▶ [ASSIGNMENT]: All of the data must be printed exactly; please include every line.

##### DATA SHOWN

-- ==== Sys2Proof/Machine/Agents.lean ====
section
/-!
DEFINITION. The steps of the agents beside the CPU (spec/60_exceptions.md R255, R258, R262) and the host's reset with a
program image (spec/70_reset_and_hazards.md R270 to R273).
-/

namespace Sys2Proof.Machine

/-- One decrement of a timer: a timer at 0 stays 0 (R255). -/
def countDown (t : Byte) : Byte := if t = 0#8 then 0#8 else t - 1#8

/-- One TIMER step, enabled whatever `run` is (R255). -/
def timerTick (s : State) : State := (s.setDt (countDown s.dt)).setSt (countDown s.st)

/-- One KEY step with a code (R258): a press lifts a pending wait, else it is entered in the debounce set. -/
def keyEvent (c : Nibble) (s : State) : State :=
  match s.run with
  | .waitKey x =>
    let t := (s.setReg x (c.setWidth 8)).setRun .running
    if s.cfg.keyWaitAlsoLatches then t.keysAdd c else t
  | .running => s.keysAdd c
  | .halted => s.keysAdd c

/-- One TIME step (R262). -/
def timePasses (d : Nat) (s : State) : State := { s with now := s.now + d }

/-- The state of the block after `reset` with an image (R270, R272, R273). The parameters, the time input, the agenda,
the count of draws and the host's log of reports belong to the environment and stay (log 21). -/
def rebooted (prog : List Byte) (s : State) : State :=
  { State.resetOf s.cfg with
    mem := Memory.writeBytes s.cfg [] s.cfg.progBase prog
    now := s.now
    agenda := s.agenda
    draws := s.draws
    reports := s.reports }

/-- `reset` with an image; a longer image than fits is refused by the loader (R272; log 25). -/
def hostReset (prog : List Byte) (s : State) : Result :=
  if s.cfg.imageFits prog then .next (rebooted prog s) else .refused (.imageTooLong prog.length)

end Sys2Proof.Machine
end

##########

▶ [SOLUTION TO THIS EXERCISE]:
-- ==== Sys2Proof/Machine/Agents.lean ====
section
/-!
DEFINITION. The steps of the agents beside the CPU (spec/60_exceptions.md R255, R258, R262) and the host's reset with a
program image (spec/70_reset_and_hazards.md R270 to R273).
-/

namespace Sys2Proof.Machine

/-- One decrement of a timer: a timer at 0 stays 0 (R255). -/
def countDown (t : Byte) : Byte := if t = 0#8 then 0#8 else t - 1#8

/-- One TIMER step, enabled whatever `run` is (R255). -/
def timerTick (s : State) : State := (s.setDt (countDown s.dt)).setSt (countDown s.st)

/-- One KEY step with a code (R258): a press lifts a pending wait, else it is entered in the debounce set. -/
def keyEvent (c : Nibble) (s : State) : State :=
  match s.run with
  | .waitKey x =>
    let t := (s.setReg x (c.setWidth 8)).setRun .running
    if s.cfg.keyWaitAlsoLatches then t.keysAdd c else t
  | .running => s.keysAdd c
  | .halted => s.keysAdd c

/-- One TIME step (R262). -/
def timePasses (d : Nat) (s : State) : State := { s with now := s.now + d }

/-- The state of the block after `reset` with an image (R270, R272, R273). The parameters, the time input, the agenda,
the count of draws and the host's log of reports belong to the environment and stay (log 21). -/
def rebooted (prog : List Byte) (s : State) : State :=
  { State.resetOf s.cfg with
    mem := Memory.writeBytes s.cfg [] s.cfg.progBase prog
    now := s.now
    agenda := s.agenda
    draws := s.draws
    reports := s.reports }

/-- `reset` with an image; a longer image than fits is refused by the loader (R272; log 25). -/
def hostReset (prog : List Byte) (s : State) : Result :=
  if s.cfg.imageFits prog then .next (rebooted prog s) else .refused (.imageTooLong prog.length)

end Sys2Proof.Machine
end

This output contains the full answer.